* **WHAT YOU SHOULD DO**
Please write out exactly the lines of the data below from the line holding "s.chans := by unfold State.setFld; split <;> rfl" through the line holding "s.intr := by unfold State.setFld; split <;> rfl", and leave out the rest.

===== SOURCE RECORDS

/-! ### setFld -/

@[simp] theorem State.setFld_pending (s : State) (f : FRef) (v : Nat) : (s.setFld f v).pending = s.pending := by unfold State.setFld; split <;> rfl
@[simp] theorem State.setFld_force (s : State) (f : FRef) (v : Nat) : (s.setFld f v).force = s.force := by unfold State.setFld; split <;> rfl
@[simp] theorem State.setFld_rlLatch (s : State) (f : FRef) (v : Nat) : (s.setFld f v).rlLatch = s.rlLatch := by unfold State.setFld; split <;> rfl
@[simp] theorem State.setFld_rlPend (s : State) (f : FRef) (v : Nat) : (s.setFld f v).rlPend = s.rlPend := by unfold State.setFld; split <;> rfl
@[simp] theorem State.setFld_samp (s : State) (f : FRef) (v : Nat) : (s.setFld f v).samp = s.samp := by unfold State.setFld; split <;> rfl
@[simp] theorem State.setFld_freeCtr (s : State) (f : FRef) (v : Nat) : (s.setFld f v).freeCtr = s.freeCtr := by unfold State.setFld; split <;> rfl
@[simp] theorem State.setFld_out (s : State) (f : FRef) (v : Nat) : (s.setFld f v).out = s.out := by unfold State.setFld; split <;> rfl
@[simp] theorem State.setFld_jobs (s : State) (f : FRef) (v : Nat) : (s.setFld f v).jobs = s.jobs := by unfold State.setFld; split <;> rfl
@[simp] theorem State.setFld_nextJob (s : State) (f : FRef) (v : Nat) : (s.setFld f v).nextJob = s.nextJob := by unfold State.setFld; split <;> rfl
@[simp] theorem State.setFld_evq (s : State) (f : FRef) (v : Nat) : (s.setFld f v).evq = s.evq := by unfold State.setFld; split <;> rfl
@[simp] theorem State.setFld_evlog (s : State) (f : FRef) (v : Nat) : (s.setFld f v).evlog = s.evlog := by unfold State.setFld; split <;> rfl
@[simp] theorem State.setFld_evPhase (s : State) (f : FRef) (v : Nat) : (s.setFld f v).evPhase = s.evPhase := by unfold State.setFld; split <;> rfl
@[simp] theorem State.setFld_journal (s : State) (f : FRef) (v : Nat) : (s.setFld f v).journal = s.journal := by unfold State.setFld; split <;> rfl
@[simp] theorem State.setFld_faults (s : State) (f : FRef) (v : Nat) : (s.setFld f v).faults = s.faults := by unfold State.setFld; split <;> rfl
@[simp] theorem State.setFld_parked (s : State) (f : FRef) (v : Nat) : (s.setFld f v).parked = s.parked := by unfold State.setFld; split <;> rfl
@[simp] theorem State.setFld_everUsed (s : State) (f : FRef) (v : Nat) : (s.setFld f v).everUsed = s.everUsed := by unfold State.setFld; split <;> rfl
@[simp] theorem State.setFld_cqs (s : State) (f : FRef) (v : Nat) : (s.setFld f v).cqs = s.cqs := by unfold State.setFld; split <;> rfl
@[simp] theorem State.setFld_msixBusy (s : State) (f : FRef) (v : Nat) : (s.setFld f v).msixBusy = s.msixBusy := by unfold State.setFld; split <;> rfl
@[simp] theorem State.setFld_msixMerged (s : State) (f : FRef) (v : Nat) : (s.setFld f v).msixMerged = s.msixMerged := by unfold State.setFld; split <;> rfl
@[simp] theorem State.setFld_msixMasked (s : State) (f : FRef) (v : Nat) : (s.setFld f v).msixMasked = s.msixMasked := by unfold State.setFld; split <;> rfl
@[simp] theorem State.setFld_msixPend (s : State) (f : FRef) (v : Nat) : (s.setFld f v).msixPend = s.msixPend := by unfold State.setFld; split <;> rfl
@[simp] theorem State.setFld_fetchFail (s : State) (f : FRef) (v : Nat) : (s.setFld f v).fetchFail = s.fetchFail := by unfold State.setFld; split <;> rfl
@[simp] theorem State.setFld_lastRing (s : State) (f : FRef) (v : Nat) : (s.setFld f v).lastRing = s.lastRing := by unfold State.setFld; split <;> rfl
@[simp] theorem State.setFld_recent (s : State) (f : FRef) (v : Nat) : (s.setFld f v).recent = s.recent := by unfold State.setFld; split <;> rfl
@[simp] theorem State.setFld_resumeHold (s : State) (f : FRef) (v : Nat) : (s.setFld f v).resumeHold = s.resumeHold := by unfold State.setFld; split <;> rfl
@[simp] theorem State.setFld_resumeFlags (s : State) (f : FRef) (v : Nat) : (s.setFld f v).resumeFlags = s.resumeFlags := by unfold State.setFld; split <;> rfl
@[simp] theorem State.setFld_resumeFunc (s : State) (f : FRef) (v : Nat) : (s.setFld f v).resumeFunc = s.resumeFunc := by unfold State.setFld; split <;> rfl
@[simp] theorem State.setFld_oldEpoch (s : State) (f : FRef) (v : Nat) : (s.setFld f v).oldEpoch = s.oldEpoch := by unfold State.setFld; split <;> rfl
@[simp] theorem State.setFld_oldSt (s : State) (f : FRef) (v : Nat) : (s.setFld f v).oldSt = s.oldSt := by unfold State.setFld; split <;> rfl
@[simp] theorem State.setFld_oldTod (s : State) (f : FRef) (v : Nat) : (s.setFld f v).oldTod = s.oldTod := by unfold State.setFld; split <;> rfl
@[simp] theorem State.setFld_jseqLast (s : State) (f : FRef) (v : Nat) : (s.setFld f v).jseqLast = s.jseqLast := by unfold State.setFld; split <;> rfl
@[simp] theorem State.setFld_unknown (s : State) (f : FRef) (v : Nat) : (s.setFld f v).unknown = s.unknown := by unfold State.setFld; split <;> rfl
@[simp] theorem State.setFld_abandoned (s : State) (f : FRef) (v : Nat) : (s.setFld f v).abandoned = s.abandoned := by unfold State.setFld; split <;> rfl
@[simp] theorem State.setFld_capOut (s : State) (f : FRef) (v : Nat) : (s.setFld f v).capOut = s.capOut := by unfold State.setFld; split <;> rfl
@[simp] theorem State.setFld_ctlPair (s : State) (f : FRef) (v : Nat) : (s.setFld f v).ctlPair = s.ctlPair := by unfold State.setFld; split <;> rfl
@[simp] theorem State.setFld_ctlFailed (s : State) (f : FRef) (v : Nat) : (s.setFld f v).ctlFailed = s.ctlFailed := by unfold State.setFld; split <;> rfl
@[simp] theorem State.setFld_straps (s : State) (f : FRef) (v : Nat) : (s.setFld f v).straps = s.straps := by unfold State.setFld; split <;> rfl
@[simp] theorem State.setFld_pins (s : State) (f : FRef) (v : Nat) : (s.setFld f v).pins = s.pins := by unfold State.setFld; split <;> rfl
@[simp] theorem State.setFld_pulses (s : State) (f : FRef) (v : Nat) : (s.setFld f v).pulses = s.pulses := by unfold State.setFld; split <;> rfl
@[simp] theorem State.setFld_hbm (s : State) (f : FRef) (v : Nat) : (s.setFld f v).hbm = s.hbm := by unfold State.setFld; split <;> rfl
@[simp] theorem State.setFld_clk (s : State) (f : FRef) (v : Nat) : (s.setFld f v).clk = s.clk := by unfold State.setFld; split <;> rfl
@[simp] theorem State.setFld_slots (s : State) (f : FRef) (v : Nat) : (s.setFld f v).slots = s.slots := by unfold State.setFld; split <;> rfl
@[simp] theorem State.setFld_attens (s : State) (f : FRef) (v : Nat) : (s.setFld f v).attens = s.attens := by unfold State.setFld; split <;> rfl
@[simp] theorem State.setFld_cal (s : State) (f : FRef) (v : Nat) : (s.setFld f v).cal = s.cal := by unfold State.setFld; split <;> rfl
@[simp] theorem State.setFld_slices (s : State) (f : FRef) (v : Nat) : (s.setFld f v).slices = s.slices := by unfold State.setFld; split <;> rfl
@[simp] theorem State.setFld_sliceFailed (s : State) (f : FRef) (v : Nat) : (s.setFld f v).sliceFailed = s.sliceFailed := by unfold State.setFld; split <;> rfl
@[simp] theorem State.setFld_trigIn (s : State) (f : FRef) (v : Nat) : (s.setFld f v).trigIn = s.trigIn := by unfold State.setFld; split <;> rfl
@[simp] theorem State.setFld_counts (s : State) (f : FRef) (v : Nat) : (s.setFld f v).counts = s.counts := by unfold State.setFld; split <;> rfl
@[simp] theorem State.setFld_snapped (s : State) (f : FRef) (v : Nat) : (s.setFld f v).snapped = s.snapped := by unfold State.setFld; split <;> rfl
@[simp] theorem State.setFld_snaps (s : State) (f : FRef) (v : Nat) : (s.setFld f v).snaps = s.snaps := by unfold State.setFld; split <;> rfl
@[simp] theorem State.setFld_smp (s : State) (f : FRef) (v : Nat) : (s.setFld f v).smp = s.smp := by unfold State.setFld; split <;> rfl
@[simp] theorem State.setFld_tuners (s : State) (f : FRef) (v : Nat) : (s.setFld f v).tuners = s.tuners := by unfold State.setFld; split <;> rfl
@[simp] theorem State.setFld_zooms (s : State) (f : FRef) (v : Nat) : (s.setFld f v).zooms = s.zooms := by unfold State.setFld; split <;> rfl
@[simp] theorem State.setFld_streams (s : State) (f : FRef) (v : Nat) : (s.setFld f v).streams = s.streams := by unfold State.setFld; split <;> rfl
@[simp] theorem State.setFld_xcor (s : State) (f : FRef) (v : Nat) : (s.setFld f v).xcor = s.xcor := by unfold State.setFld; split <;> rfl
@[simp] theorem State.setFld_cores (s : State) (f : FRef) (v : Nat) : (s.setFld f v).cores = s.cores := by unfold State.setFld; split <;> rfl
@[simp] theorem State.setFld_chans (s : State) (f : FRef) (v : Nat) : (s.setFld f v).chans = s.chans := by unfold State.setFld; split <;> rfl
@[simp] theorem State.setFld_extracts (s : State) (f : FRef) (v : Nat) : (s.setFld f v).extracts = s.extracts := by unfold State.setFld; split <;> rfl
@[simp] theorem State.setFld_recs (s : State) (f : FRef) (v : Nat) : (s.setFld f v).recs = s.recs := by unfold State.setFld; split <;> rfl
@[simp] theorem State.setFld_sec (s : State) (f : FRef) (v : Nat) : (s.setFld f v).sec = s.sec := by unfold State.setFld; split <;> rfl
@[simp] theorem State.setFld_vid (s : State) (f : FRef) (v : Nat) : (s.setFld f v).vid = s.vid := by unfold State.setFld; split <;> rfl
@[simp] theorem State.setFld_hk (s : State) (f : FRef) (v : Nat) : (s.setFld f v).hk = s.hk := by unfold State.setFld; split <;> rfl
@[simp] theorem State.setFld_bists (s : State) (f : FRef) (v : Nat) : (s.setFld f v).bists = s.bists := by unfold State.setFld; split <;> rfl
@[simp] theorem State.setFld_rot (s : State) (f : FRef) (v : Nat) : (s.setFld f v).rot = s.rot := by unfold State.setFld; split <;> rfl
@[simp] theorem State.setFld_rotNext (s : State) (f : FRef) (v : Nat) : (s.setFld f v).rotNext = s.rotNext := by unfold State.setFld; split <;> rfl
@[simp] theorem State.setFld_sliceBack (s : State) (f : FRef) (v : Nat) : (s.setFld f v).sliceBack = s.sliceBack := by unfold State.setFld; split <;> rfl
@[simp] theorem State.setFld_quiesces (s : State) (f : FRef) (v : Nat) : (s.setFld f v).quiesces = s.quiesces := by unfold State.setFld; split <;> rfl
@[simp] theorem State.setFld_linkLost (s : State) (f : FRef) (v : Nat) : (s.setFld f v).linkLost = s.linkLost := by unfold State.setFld; split <;> rfl
@[simp] theorem State.setFld_intr (s : State) (f : FRef) (v : Nat) : (s.setFld f v).intr = s.intr := by unfold State.setFld; split <;> rfl
@[simp] theorem State.setFld_jlast (s : State) (f : FRef) (v : Nat) : (s.setFld f v).jlast = s.jlast := by unfold State.setFld; split <;> rfl
@[simp] theorem State.setFld_inReset (s : State) (f : FRef) (v : Nat) : (s.setFld f v).inReset = s.inReset := by unfold State.setFld; split <;> rfl
@[simp] theorem State.setFld_rails (s : State) (f : FRef) (v : Nat) : (s.setFld f v).rails = s.rails := by unfold State.setFld; split <;> rfl
@[simp] theorem State.setFld_bootTests (s : State) (f : FRef) (v : Nat) : (s.setFld f v).bootTests = s.bootTests := by unfold State.setFld; split <;> rfl
@[simp] theorem State.setFld_booted (s : State) (f : FRef) (v : Nat) : (s.setFld f v).booted = s.booted := by unfold State.setFld; split <;> rfl
@[simp] theorem State.setFld_resetDue (s : State) (f : FRef) (v : Nat) : (s.setFld f v).resetDue = s.resetDue := by unfold State.setFld; split <;> rfl
@[simp] theorem State.setFld_sram (s : State) (f : FRef) (v : Nat) : (s.setFld f v).sram = s.sram := by unfold State.setFld; split <;> rfl
@[simp] theorem State.setFld_aux (s : State) (f : FRef) (v : Nat) : (s.setFld f v).aux = s.aux := by unfold State.setFld; split <;> rfl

==========

* **TASK RESPONSE**
@[simp] theorem State.setFld_chans (s : State) (f : FRef) (v : Nat) : (s.setFld f v).chans = s.chans := by unfold State.setFld; split <;> rfl
@[simp] theorem State.setFld_extracts (s : State) (f : FRef) (v : Nat) : (s.setFld f v).extracts = s.extracts := by unfold State.setFld; split <;> rfl
@[simp] theorem State.setFld_recs (s : State) (f : FRef) (v : Nat) : (s.setFld f v).recs = s.recs := by unfold State.setFld; split <;> rfl
@[simp] theorem State.setFld_sec (s : State) (f : FRef) (v : Nat) : (s.setFld f v).sec = s.sec := by unfold State.setFld; split <;> rfl
@[simp] theorem State.setFld_vid (s : State) (f : FRef) (v : Nat) : (s.setFld f v).vid = s.vid := by unfold State.setFld; split <;> rfl
@[simp] theorem State.setFld_hk (s : State) (f : FRef) (v : Nat) : (s.setFld f v).hk = s.hk := by unfold State.setFld; split <;> rfl
@[simp] theorem State.setFld_bists (s : State) (f : FRef) (v : Nat) : (s.setFld f v).bists = s.bists := by unfold State.setFld; split <;> rfl
@[simp] theorem State.setFld_rot (s : State) (f : FRef) (v : Nat) : (s.setFld f v).rot = s.rot := by unfold State.setFld; split <;> rfl
@[simp] theorem State.setFld_rotNext (s : State) (f : FRef) (v : Nat) : (s.setFld f v).rotNext = s.rotNext := by unfold State.setFld; split <;> rfl
@[simp] theorem State.setFld_sliceBack (s : State) (f : FRef) (v : Nat) : (s.setFld f v).sliceBack = s.sliceBack := by unfold State.setFld; split <;> rfl
@[simp] theorem State.setFld_quiesces (s : State) (f : FRef) (v : Nat) : (s.setFld f v).quiesces = s.quiesces := by unfold State.setFld; split <;> rfl
@[simp] theorem State.setFld_linkLost (s : State) (f : FRef) (v : Nat) : (s.setFld f v).linkLost = s.linkLost := by unfold State.setFld; split <;> rfl
@[simp] theorem State.setFld_intr (s : State) (f : FRef) (v : Nat) : (s.setFld f v).intr = s.intr := by unfold State.setFld; split <;> rfl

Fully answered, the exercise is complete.